President of George Washington University

Personal details
- Born: November 21, 1862 Wilmot, Nova Scotia, Canada
- Died: November 27, 1911 (aged 49) Seattle, Washington, U.S.
- Alma mater: Brown University

= Beniah Longley Whitman =

Rev. Beniah Longley Whitman (also spelled Benaiah; November 21, 1862 - November 27, 1911) was the 11th president of Colby College, and later Columbian College (now George Washington University).

==Life==
Beniah Longley Whitman was born in Wilmot, Nova Scotia on November 21, 1962. He prepared for college at the Worcester Academy in Worcester, Massachusetts. He graduated from Brown University in the class of 1887, with a B.A. degree, and received an M.A. degree in 1890. He received the honorary degree of D.D. from Bowdoin College in 1894; the degree of LL.D. from Howard University in 1899, and from Furman University in 1906.

He was a lecturer at Bucknell University, 1900–07; trustee of Newton Theological Institution (now the Andover Newton Theological School), 1894-02; and of the Crozer Theological Seminary, 1901–08; and President of the American Baptist Historical Society, 1900–07. He was a member of the Delta Upsilon fraternity and of Phi Beta Kappa.

He married Mary J. Scott of Newton, Massachusetts on December 6, 1888, and they had four children.

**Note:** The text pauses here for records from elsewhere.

-- ==== Sys2Proof/Proofs/RoundTrip.lean ====
section
/-! PROOF. Decoding and encoding are inverse to each other (R14, R19, R20, R24, R37, R40). -/

namespace Sys2Proof

/-- The encoding of a word, read back as the fields that it has (R14). -/
theorem encode_eq_of_decode {w : IWord} {i : Instr} (e : decode w = .ok i) : encode i = w := by
  rw [encode, (decodeFields_canonical e).fields]
  exact toWord_ofWord w

end Sys2Proof

open Sys2Proof in
/-- Settles O18: a word of each family that decodes has the fields of the instruction it decodes to, so its encoding is that word. -/
theorem decodedWordsAreCanonical : Obligations.DecodedWordsAreCanonical := by
  intro w i e
  obtain ⟨hw, hwf, -⟩ := decodeFields_canonical e
  exact ⟨hw, hwf, encode_eq_of_decode e⟩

He was pastor of the Free Street Baptist Church, Portland, Maine, 1890–92; President of Colby College, 1892–95; President of Columbian, now George Washington University, 1895-1900; pastor of the Fifth Baptist Church, Philadelphia, Pennsylvania, 1900–07; and First Baptist Church, Seattle, Washington, from 1908 until his death in 1911.

==Publications==
- Ideals in Education (1892)
- Elements of Ethics (1893)
- Elements of Sociology (1894)
- Elements of Political Science (1899)
- Outlines of Political History (1900)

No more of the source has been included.